É válido aqui o seguinte esclarecimento: a enquete e a pesquisa guardam entre si diferenças particulares quanto às suas características. Enquanto a pesquisa é uma exploração dos fatos mais minuciosa e detalhada, a enquete é apenas uma sondagem, um levantamento. Fica explicado, então, que a revista Tecnologia & Vidro não prestigiou um estado em detrimento de outro, apenas a intenção não era de se realizar uma investigação científica do objeto ora analisado.

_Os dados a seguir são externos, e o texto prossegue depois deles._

-- ==== Sys2Proof/Machine/Ops.lean ====
section
/-! DEFINITION. The named operations over the state: reading and rewriting one item, delivering an event to another
block, posting a notice, setting a change-latch flag, and the changes of state that post a notice. -/

namespace Sys2Proof.Machine

/-! ### One item of state -/

/-- Rewrites the main domain. -/
def State.modMain (s : State) (f : Main → Main) : State := { s with main := f s.main }
/-- Rewrites the backup domain. -/
def State.modBackup (s : State) (f : Backup → Backup) : State := { s with backup := f s.backup }

/-- The yard records. -/
def State.recs (s : State) : Records := s.backup.records
/-- Rewrites the yard records. -/
def State.modRecs (s : State) (f : Records → Records) : State :=
  { s with backup := { s.backup with records := f s.backup.records } }

/-- A deck's arbiter. -/
def State.arb (s : State) (d : Deck) : Arbiter := s.main.arbiters.get d
/-- Rewrites a deck's arbiter. -/
def State.modArb (s : State) (d : Deck) (f : Arbiter → Arbiter) : State :=
  { s with main := { s.main with arbiters := s.main.arbiters.mod d f } }

/-- A deck's weigh engine. -/
def State.eng (s : State) (d : Deck) : Engine := s.main.engines.get d
/-- Rewrites a deck's weigh engine. -/
def State.modEng (s : State) (d : Deck) (f : Engine → Engine) : State :=
  { s with main := { s.main with engines := s.main.engines.mod d f } }

/-- A deck's windows. -/
def State.win (s : State) (d : Deck) : WindowWork := s.main.windows.get d
/-- Rewrites a deck's windows. -/
def State.modWin (s : State) (d : Deck) (f : WindowWork → WindowWork) : State :=
  { s with main := { s.main with windows := s.main.windows.mod d f } }

/-- A channel's working state. -/
def State.chan (s : State) (c : Channel) : ChannelWork := s.main.channels.get c
/-- Rewrites a channel's working state. -/
def State.modChan (s : State) (c : Channel) (f : ChannelWork → ChannelWork) : State :=
  { s with main := { s.main with channels := Bank.mod s.main.channels c f } }

/-- A lane's working state. -/
def State.lane (s : State) (l : Lane) : LaneWork := s.main.lanes.get l
/-- Rewrites a lane's working state. -/
def State.modLane (s : State) (l : Lane) (f : LaneWork → LaneWork) : State :=
  { s with main := { s.main with lanes := Bank.mod s.main.lanes l f } }

/-- A barrier controller's working state. -/
def State.bar (s : State) (b : Barrier) : BarrierWork := s.main.barriers.get b
/-- Rewrites a barrier controller's working state. -/
def State.modBar (s : State) (b : Barrier) (f : BarrierWork → BarrierWork) : State :=
  { s with main := { s.main with barriers := s.main.barriers.mod b f } }

/-- A conditioner's working state. -/
def State.inp (s : State) (i : Input) : ConditionerWork := s.main.inputs.get i
/-- Rewrites a conditioner's working state. -/
def State.modInp (s : State) (i : Input) (f : ConditionerWork → ConditionerWork) : State :=
  { s with main := { s.main with inputs := s.main.inputs.mod i f } }

/-- A port's working state. -/
def State.port (s : State) (p : Port) : PortWork := s.main.ports.get p
/-- Rewrites a port's working state. -/
def State.modPort (s : State) (p : Port) (f : PortWork → PortWork) : State :=
  { s with main := { s.main with ports := Bank.mod s.main.ports p f } }
/-- Rewrites the working state of all six ports. -/
def State.modPorts (s : State) (f : PortWork → PortWork) : State :=
  { s with main := { s.main with ports := s.main.ports.map f } }

/-- The supervisor. -/
def State.sup (s : State) : Supervisor := s.main.sup
/-- Rewrites the supervisor. -/
def State.modSup (s : State) (f : Supervisor → Supervisor) : State :=
  { s with main := { s.main with sup := f s.main.sup } }

/-- A deck's settings. -/
def State.deckCfg (s : State) (d : Deck) : DeckCfg := s.backup.decks.get d
/-- Rewrites a deck's settings. -/
def State.modDeckCfg (s : State) (d : Deck) (f : DeckCfg → DeckCfg) : State :=
  { s with backup := { s.backup with decks := s.backup.decks.mod d f } }

/-- A channel's settings. -/
def State.chanCfg (s : State) (c : Channel) : ChannelCfg := s.backup.channels.get c
/-- Rewrites a channel's settings. -/
def State.modChanCfg (s : State) (c : Channel) (f : ChannelCfg → ChannelCfg) : State :=
  { s with backup := { s.backup with channels := Bank.mod s.backup.channels c f } }

/-- A lane's settings. -/
def State.laneCfg (s : State) (l : Lane) : LaneCfg := s.backup.lanes.get l
/-- Rewrites a lane's settings. -/
def State.modLaneCfg (s : State) (l : Lane) (f : LaneCfg → LaneCfg) : State :=
  { s with backup := { s.backup with lanes := Bank.mod s.backup.lanes l f } }
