/-- The absence timer has reached 0 (R134). One that reached it before the loop became ACTIVE does not run out while the
loop is ACTIVE and the lane has yet to take the rising edge that drops it (DESIGN CHOICE, log 41). -/
def State.absenceExpiry (s : State) (l : Lane) : State :=
  match (s.lane l).request with
  | none => s
  | some r =>
    if (s.lane l).offLoop (s.loopActive l) ∧ (s.lane l).absence = some 0 then
      (s.changeLane l fun w => w.rest .idle).raise
        (r.decks.map (fun d => .withdrawal d l) ++ [.withdrawalReport r.number .absence])
    else s

def execAbsenceTimerExpiry (l : Lane) (s : State) : Outcome :=
  event (.absenceTimerExpiry l) (fun s => s.absenceExpiry l) s

/-- A lane takes a cancel order (R135). -/
def State.cancelOrder (s : State) (l : Lane) (number : Nat) : State :=
  match (s.lane l).request with
  | none => s
  | some r =>
    let leave := fun (ds : List Deck) =>
      (s.changeLane l fun w => w.rest (s.byLoop l)).raise
        (ds.map (fun d => .withdrawal d l) ++ [.withdrawalReport number .cancel])
    if r.number ≠ number then s
    else
      match (s.lane l).state with
      | .waiting => leave r.decks
      | .go => leave (s.lane l).grant.toList
      | .idle => s
      | .present => s
      | .maintenance => s
      | .fault => s

def execCancelOrder (l : Lane) (number : Nat) (s : State) : Outcome :=
  event (.cancelOrder l number) (fun s => s.cancelOrder l number) s

/-- Whether a lane accepts an offer (R113, R136). -/
def LaneWork.accepts (w : LaneWork) (d : Deck) (number : Nat) : Bool :=
  w.state == .waiting && w.request.any fun r => r.number == number && r.filed.get d

/-- A lane takes an offer (R136). -/
def State.offerAtLane (s : State) (l : Lane) (d : Deck) (number : Nat) : State :=
  if (s.lane l).accepts d number then
    let both := (s.lane l).request.any fun r => r.filed.get (Deck.other d)
    (s.changeLane l fun w =>
      { w with state := .go, absence := none, grant := some d
               request := w.request.map fun r => { r with filed := r.filed.mod (Deck.other d) fun _ => false } }).raise
      (.acceptance d l number :: if both then [.withdrawal (Deck.other d) l] else [])
  else s.raise [.decline d l number]

def execOfferAtLane (l : Lane) (d : Deck) (number : Nat) (s : State) : Outcome :=
  event (.offerAtLane l d number) (fun s => s.offerAtLane l d number) s

/-- A lane is told that its grant is withdrawn (R137). -/
def State.grantWithdrawn (s : State) (l : Lane) (d : Deck) (number : Nat) (cause : WithdrawCause) : State :=
  if (s.lane l).state = .go ∧ (s.lane l).grant = some d then
    (s.changeLane l fun w => w.rest (s.byLoop l)).raise
      [.withdrawalReport (((s.lane l).request.map LaneFiling.number).getD number) cause]
  else s

def execGrantWithdrawnAtLane (l : Lane) (d : Deck) (number : Nat) (cause : WithdrawCause) (s : State) : Outcome :=
  event (.grantWithdrawnAtLane l d number cause) (fun s => s.grantWithdrawn l d number cause) s

/-- A lane takes the entry passage report (R138). -/
def State.entryPassageAtLane (s : State) (l : Lane) (d : Deck) : State :=
  if (s.lane l).state = .go ∧ (s.lane l).grant = some d then s.changeLane l fun w => w.rest (s.byLoop l) else s

def execEntryPassageAtLane (l : Lane) (d : Deck) (number : Nat) (s : State) : Outcome :=
  event (.entryPassageAtLane l d number) (fun s => s.entryPassageAtLane l d) s

/-- Rewrites the working state of one lamp. -/
def State.modLamp (s : State) (l : Lane) (k : Lamp) (f : LampWork → LampWork) : State :=
  s.modLane l fun w => { w with lamps := Bank.mod w.lamps k f }

/-- The stretch timer has reached 0 (R146). -/
def execStretchTimerExpiry (l : Lane) (k : Lamp) (s : State) : Outcome :=
  event (.stretchTimerExpiry l k)
    (fun s => s.modLamp l k fun w => if w.stretch = some 0 then { w with stretch := none } else w) s

/-! ### Lane requests -/

/-- SET_LANE_TIMERS (R130). -/
def serveSetLaneTimers (lane absence stuck : Nat) : Serve := fun _ s =>
  match laneOf lane with
  | none => (s, .only .badArgument)
  | some l =>
    let a := clampNat 1 30 absence
    let k := clampNat 30 600 stuck
    (s.modLaneCfg l fun c => { c with absence := a, stuck := k }, .clamped (a != absence || k != stuck) (u32 a ++ u32 k))

def execSetLaneTimers (q : Sender) (lane absence stuck : Nat) (s : State) : Outcome :=
  request (.setLaneTimers q lane absence stuck) q (serveSetLaneTimers lane absence stuck) s

/-- A WAITING lane brings its filings into line with a new feed (R139). -/
def State.realign (s : State) (l : Lane) (r : LaneFiling) (f : Feed) : State :=
  (s.modLane l fun w => { w with request := some { r with filed := ⟨f.has .a, f.has .b⟩ } }).raise
    (Deck.all.flatMap fun d =>
      if r.filed.get d && !f.has d then [.withdrawal d l]
      else if f.has d && !r.filed.get d then [.filing d l r.number r.kind r.priority]
      else [])

/-- SET_LANE_FEED (R139). -/
def serveSetLaneFeed (lane feed : Nat) : Serve := fun _ s =>
  match laneOf lane, feedOf feed with
  | some l, some f =>
    if (s.lane l).state = .go then (s, .only .wrongState)
    else if (s.laneCfg l).feed = f then (s, .ok)
    else
      let t := s.modLaneCfg l fun c => { c with feed := f }
      match (s.lane l).state, (s.lane l).request with
      | .waiting, some r => (t.realign l r f, .ok)
      | _, _ => (t, .ok)
  | _, _ => (s, .only .badArgument)

def execSetLaneFeed (q : Sender) (lane feed : Nat) (s : State) : Outcome :=
  request (.setLaneFeed q lane feed) q (serveSetLaneFeed lane feed) s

Com espírito investigativo, Marilia se dispôs a realizar a enquete com as temperadoras de seu estado: “O assunto me tomou aproximadamente 80 minutos. Senti dificuldades apesar de conhecer muito bem os responsáveis por esse assunto nas têmperas do Rio de Janeiro, mas a persistência sempre foi minha aliada”, falou.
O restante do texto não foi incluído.